Не раз и не два спускались Посланники Неба, чтоб напомнить ему о долге перед людьми, которых лишает он Чуда, которых лишил Красоты. «Ты должен писать! Возьми в руки кисть! Работай, – поможем!» – «Ах, – отвечал, – так много дел!» И опять уходил. Многих обокрал, не воруя… Растратил впустую всю жизнь, а когда пришла старость, был уже слаб. «Столько не сделал…» – качал головой.
Время пришло – и душа его грустно пошла по хрупкой спирали. Ангелы, те, что спускались напомнить о долге, стояли печально. Он сам понимал, что – преступник. И попал вот на эту планету.
Не голодал, и дом наполняли предметы. Свет звёзд отражался в стекле. Медленно годы текли… Жил спокойно, без жалоб, лишь дожидаясь орла. Всё остальное – пустынно, безрадостно, голо…
Но знаете, чего б он хотел больше всего? Рисовать! Взять в руки кисть и лёгким взмахом передать белизну облаков, и смех бегущей воды, и как бьётся, тоскуя и плача, ветер в озябшей пустыне… Как он хотел рисовать!
Но вокруг были серые льды и лишь чёрное небо без солнца.
Дар Королевы источника
Уже несколько дней человек шёл по пустыне. В его бурдюках было сухо: солнце спалило, сожгло последние капли воды. Покорно шагало за ним нагруженное тяжёлой поклажей измученное животное. И человеку, и верблюду нужна была вода. Хотя бы немного воды! Но сколько ни напрягал глаза человек, он видел только песок: горы, холмы из песка, – бурого, желтеющего, золотистого, жарко искрящегося под солнцем…
Зной пламенел. Человек давно бредил водой.

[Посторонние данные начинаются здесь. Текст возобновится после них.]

-- ==== Sys2Proof/Machine/RegMap.lean ====
section
/-! DEFINITION. The register map: every register of chapter 25 (R649 to R667), its place, its bytes, and the
fields that its home chapter's table gives it, with access code, reset value, stated range and default.
Written from the field tables of spec/, one line per field. -/

namespace Sys2Proof.Machine

/-- The registers of R664, R665 and R666, under their own names. -/
inductive Reg where
  | timeTickPeriod
  | timePhase
  | timeTickCount
  | timeNow
  | timeSrc
  | timeOverrun
  | celScrub
  | celErr
  | celCmd
  | matchBankCfg
  | matchThrottle
  | matchScrub
  | matchErr
  | matchCmd
  | meCfg
  | meSrSeed
  | meStatus
  | meRing
  | meRingBuf
  | meErr
  | meHist
  | gcStatus
  | gcTrap
  | gcTrapPc
  | gcTrapVal
  | gcErr
  | gcWrap
  | strmCtxPos
  | strmBar
  | strmStat
  | strmPt
  | strmCmd
  | dispPlanState
  | dispObsMode
  | dispTraceHead
  | dispLevelDepth
  | dispStat
  | dispUnitLoad
  | dispUnitWait
  | dispSubmit
  | fabEmbCfg
  | fabEmbStat
  | fabEmbLoad
  | decRatioLimit
  | decStat
  | prsStat
  | decCmd
  | prsCmd
  | fldCfg
  | alnCfg
  | fldPort
  | fldStat
  | fldPtp
  | alnStat
  | frmStat
  | bqLowWater
  | bqState
  | bqShare
  | bqStat
  | klPortCfg
  | klPortStatus
  | klStat
  | fabCfg
  | fabRoute
  | fabBridge
  | fabHost
  | fabHostWin
  | fabSession
  | fabStat
  | twnCfg
  | twnBuf
  | twnState
  | twnCtl
  | twnStat
  | sprMap
  | sprFence
  | sprLog
  | errCfg
  | errMem
  | errPage
  | errSum
  | rstCause
  | rstState
  | rstCtl
  | rstShared
  | rstWdog
  | rstUnitReq
  | rstUnitStat
  | bootStatus
  | bootIdentity
  | evtGlobal
  | evtPri
  | evtRec
  | evtSplit
  | evtPend
  | evtHoldoff
  | evtEoi
  | evtCore
  | evtSub
  | evtWakeMask
  | secStatus
  | secAttest
  | secOwnRoot
  | secOwnCtl
  | secFlashCtl
  | secFlashStat
  | secFlashData
  | pwrStatus
  | pwrCap
  | pwrNvwThresh
  | pwrRail
  | pwrTherm
  | groupSel
  deriving DecidableEq, Repr

/-- Where a register stands: a die block, a stream context, a unit block, or the device region (R652). -/
inductive Place where
  | die | ctx | gc | me | unit | kl | bank | dev
  deriving DecidableEq, Repr

/-- Access codes of R6. -/
inductive Access where
  | rw | ro | w1c | w1s | wo | rwl
  deriving DecidableEq, Repr

/-- The values that R673 lets a field take. -/
inductive Legal where
  | any
  | range (lo hi : Nat)
  | rangeOr (lo hi other : Nat)
  | multiple (n : Nat)
  deriving DecidableEq, Repr

/-- One field of a register: its lowest bit, its width and its reset value. A "cfg" or "—" reset is 0 here:
a cfg field reads zero until start step 4 (R663); the "—" fields are log entry 2. -/
structure Fld where
  reg : Reg
  lo  : Nat
  w   : Nat
  rst : Nat
  deriving DecidableEq, Repr

/-- A field with what a write does to it: its access code, whether the standing configuration loads it, the
legal values of R673 and the stated default of R663. -/
structure FieldInfo where
  fld   : Fld
  acc   : Access
  cfg   : Bool
  legal : Legal
  dflt  : Nat
  deriving DecidableEq, Repr

/-- Place, offset, stride, instances and bytes of a register (R664 to R666). -/
structure RegInfo where
  place  : Place
  off    : Nat
  stride : Nat
  count  : Nat
  bytes  : Nat
  deriving DecidableEq, Repr

/-- The register map of R664, R665 and R666. -/
def Reg.info : Reg → RegInfo
  | .timeTickPeriod => ⟨.dev, 0x0, 0, 1, 8⟩
  | .timePhase => ⟨.dev, 0x8, 0, 1, 8⟩
  | .timeTickCount => ⟨.dev, 0x10, 0, 1, 8⟩
  | .timeNow => ⟨.dev, 0x18, 0, 1, 8⟩
  | .timeSrc => ⟨.dev, 0x20, 0, 1, 8⟩
  | .timeOverrun => ⟨.dev, 0x28, 0, 1, 8⟩
  | .celScrub => ⟨.die, 0x70, 0, 1, 8⟩
  | .celErr => ⟨.die, 0x78, 0, 1, 8⟩
  | .celCmd => ⟨.die, 0x100, 0, 1, 64⟩
  | .matchBankCfg => ⟨.bank, 0x0, 0, 1, 8⟩
  | .matchThrottle => ⟨.die, 0x80, 0, 1, 8⟩
  | .matchScrub => ⟨.die, 0x88, 0, 1, 8⟩
  | .matchErr => ⟨.die, 0x90, 0, 1, 8⟩
  | .matchCmd => ⟨.die, 0x140, 0, 1, 64⟩
  | .meCfg => ⟨.me, 0x0, 0, 1, 8⟩
  | .meSrSeed => ⟨.me, 0x8, 0, 1, 8⟩
  | .meStatus => ⟨.me, 0x10, 0, 1, 8⟩
  | .meRing => ⟨.me, 0x18, 0, 1, 8⟩
  | .meRingBuf => ⟨.me, 0x20, 0, 1, 8⟩
  | .meErr => ⟨.me, 0x28, 0, 1, 8⟩
  | .meHist => ⟨.die, 0x18, 0, 1, 8⟩
  | .gcStatus => ⟨.gc, 0x0, 0, 1, 8⟩
  | .gcTrap => ⟨.gc, 0x8, 0, 1, 8⟩
  | .gcTrapPc => ⟨.gc, 0x10, 0, 1, 8⟩
  | .gcTrapVal => ⟨.gc, 0x18, 0, 1, 8⟩
  | .gcErr => ⟨.gc, 0x20, 0, 1, 8⟩
  | .gcWrap => ⟨.gc, 0x28, 0, 1, 8⟩
  | .strmCtxPos => ⟨.ctx, 0x0, 128, 256, 128⟩
  | .strmBar => ⟨.dev, 0x4000, 8, 1024, 8⟩
  | .strmStat => ⟨.die, 0x20, 0, 1, 8⟩
  | .strmPt => ⟨.dev, 0x3018, 0, 1, 8⟩
  | .strmCmd => ⟨.die, 0x180, 0, 1, 64⟩
  | .dispPlanState => ⟨.dev, 0x3000, 0, 1, 8⟩
  | .dispObsMode => ⟨.dev, 0x3008, 0, 1, 8⟩
  | .dispTraceHead => ⟨.dev, 0x3010, 0, 1, 8⟩
  | .dispLevelDepth => ⟨.die, 0x40, 0, 1, 32⟩
  | .dispStat => ⟨.die, 0x28, 0, 1, 8⟩
  | .dispUnitLoad => ⟨.unit, 0x40, 0, 1, 8⟩
  | .dispUnitWait => ⟨.unit, 0x48, 0, 1, 8⟩
  | .dispSubmit => ⟨.die, 0x1C0, 0, 1, 64⟩
  | .fabEmbCfg => ⟨.dev, 0x6018, 0, 1, 8⟩
  | .fabEmbStat => ⟨.dev, 0x6020, 0, 1, 8⟩
  | .fabEmbLoad => ⟨.dev, 0x7000, 32, 64, 32⟩
  | .decRatioLimit => ⟨.dev, 0x3020, 0, 1, 8⟩
  | .decStat => ⟨.die, 0x60, 0, 1, 8⟩
  | .prsStat => ⟨.die, 0x68, 0, 1, 8⟩
  | .decCmd => ⟨.die, 0x200, 0, 1, 64⟩
  | .prsCmd => ⟨.die, 0x240, 0, 1, 64⟩
  | .fldCfg => ⟨.dev, 0x20000, 0, 1, 8⟩
  | .alnCfg => ⟨.dev, 0x20008, 0, 1, 8⟩
  | .fldPort => ⟨.dev, 0x20100, 8, 8, 8⟩
  | .fldStat => ⟨.dev, 0x20200, 16, 8, 16⟩
  | .fldPtp => ⟨.dev, 0x20140, 8, 8, 8⟩
  | .alnStat => ⟨.dev, 0x20400, 8, 64, 8⟩
  | .frmStat => ⟨.dev, 0x20010, 0, 1, 8⟩
  | .bqLowWater => ⟨.dev, 0x21000, 64, 32, 8⟩
  | .bqState => ⟨.dev, 0x21008, 64, 32, 8⟩
  | .bqShare => ⟨.dev, 0x21010, 64, 32, 8⟩
  | .bqStat => ⟨.dev, 0x21020, 64, 32, 16⟩
  | .klPortCfg => ⟨.kl, 0x0, 0, 1, 8⟩
  | .klPortStatus => ⟨.kl, 0x8, 0, 1, 8⟩
  | .klStat => ⟨.kl, 0x10, 0, 1, 16⟩
  | .fabCfg => ⟨.dev, 0x6000, 0, 1, 8⟩
  | .fabRoute => ⟨.dev, 0x8000, 8, 512, 8⟩
  | .fabBridge => ⟨.dev, 0x6100, 8, 16, 8⟩
  | .fabHost => ⟨.dev, 0x6008, 0, 1, 8⟩
  | .fabHostWin => ⟨.dev, 0x6040, 0, 1, 16⟩
  | .fabSession => ⟨.dev, 0x6200, 16, 4, 16⟩
  | .fabStat => ⟨.dev, 0x6010, 0, 1, 8⟩
  | .twnCfg => ⟨.dev, 0x9000, 0, 1, 8⟩
  | .twnBuf => ⟨.dev, 0x9010, 0, 1, 16⟩
  | .twnState => ⟨.dev, 0x9040, 0, 1, 32⟩
  | .twnCtl => ⟨.dev, 0x9008, 0, 1, 8⟩
  | .twnStat => ⟨.dev, 0x9020, 0, 1, 16⟩
  | .sprMap => ⟨.die, 0x8, 0, 1, 8⟩
  | .sprFence => ⟨.dev, 0xA000, 0, 1, 8⟩
  | .sprLog => ⟨.dev, 0xA008, 0, 1, 8⟩
  | .errCfg => ⟨.dev, 0xA010, 0, 1, 8⟩
  | .errMem => ⟨.dev, 0xA100, 8, 24, 8⟩
  | .errPage => ⟨.dev, 0xA018, 0, 1, 8⟩
  | .errSum => ⟨.dev, 0xA020, 0, 1, 16⟩
  | .rstCause => ⟨.dev, 0x1000, 0, 1, 8⟩
  | .rstState => ⟨.dev, 0x1008, 0, 1, 8⟩
  | .rstCtl => ⟨.dev, 0x1010, 0, 1, 8⟩
  | .rstShared => ⟨.dev, 0x1018, 0, 1, 8⟩
  | .rstWdog => ⟨.dev, 0x1020, 0, 1, 8⟩
  | .rstUnitReq => ⟨.dev, 0x1028, 0, 1, 8⟩
  | .rstUnitStat => ⟨.dev, 0x1030, 0, 1, 8⟩
  | .bootStatus => ⟨.dev, 0x1038, 0, 1, 8⟩
  | .bootIdentity => ⟨.dev, 0x1040, 0, 1, 8⟩
  | .evtGlobal => ⟨.dev, 0xC000, 0, 1, 8⟩
  | .evtPri => ⟨.dev, 0xC800, 8, 256, 8⟩
  | .evtRec => ⟨.dev, 0x10000, 64, 256, 64⟩
  | .evtSplit => ⟨.dev, 0xC008, 0, 1, 8⟩
  | .evtPend => ⟨.dev, 0xC040, 8, 4, 8⟩
  | .evtHoldoff => ⟨.dev, 0xC080, 8, 8, 8⟩
  | .evtEoi => ⟨.dev, 0xC100, 8, 4, 8⟩
  | .evtCore => ⟨.dev, 0xC140, 8, 4, 8⟩
  | .evtSub => ⟨.dev, 0xC200, 16, 8, 16⟩
  | .evtWakeMask => ⟨.dev, 0xC300, 0, 1, 40⟩
  | .secStatus => ⟨.dev, 0xB000, 0, 1, 16⟩
  | .secAttest => ⟨.dev, 0xB010, 0, 1, 8⟩
  | .secOwnRoot => ⟨.dev, 0xB080, 0, 1, 64⟩
  | .secOwnCtl => ⟨.dev, 0xB018, 0, 1, 8⟩
  | .secFlashCtl => ⟨.dev, 0xB020, 0, 1, 24⟩
  | .secFlashStat => ⟨.dev, 0xB040, 0, 1, 16⟩
  | .secFlashData => ⟨.dev, 0xB100, 0, 1, 256⟩
  | .pwrStatus => ⟨.dev, 0x2000, 0, 1, 8⟩
  | .pwrCap => ⟨.dev, 0x2008, 0, 1, 8⟩
  | .pwrNvwThresh => ⟨.dev, 0x2010, 0, 1, 8⟩
  | .pwrRail => ⟨.dev, 0x2040, 8, 11, 8⟩
  | .pwrTherm => ⟨.die, 0x10, 0, 1, 8⟩
  | .groupSel => ⟨.die, 0x0, 0, 1, 8⟩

Раскалённый плывущий воздух манил его трепетным миражом моря, а то вдруг чудилось сверкание озера, спрятанного в скалах оазиса; тихое шуршание песка казалось ему сладкозвучным журчанием ручья, и даже ток крови в своей голове он принимал за шум бегущей воды. Он шёл и шёл, упрямо волоча ноги, и понимал, что ещё один день в пустыне, под солнцем, убьёт его. Как нужна была вода!
Поздно вечером он набрёл на колодец. Лихорадочно ощупав сложенную из камня невысокую стенку, он нагнулся и заглянул внутрь. Колодец был пуст, но из его зева тянуло прохладой. Человек лёг на край и, низко склонившись, опустил руку. Песок на дне оказался влажным. Тогда изнурённый путник стал зачерпывать этот песок и, запихивая себе в рот, жадно сосать, впитывая драгоценные крупицы влаги. Он сыпал его на грудь, нашлёпывал на лицо и был счастлив, что хотя бы так может утолить свою мучительную, ненасытную жажду…
В свете луны человек исследовал колодец. Тот был неглубок, но в нём, судя по сохранившейся влаге, иногда появлялась вода. Путник не знал, когда оживает невидимый подземный источник, и решил ждать. Он лёг у колодца, накрывшись тёплым бурнусом, спрятал голову от колючего ветра и незаметно уснул. В пустыне царила ночь…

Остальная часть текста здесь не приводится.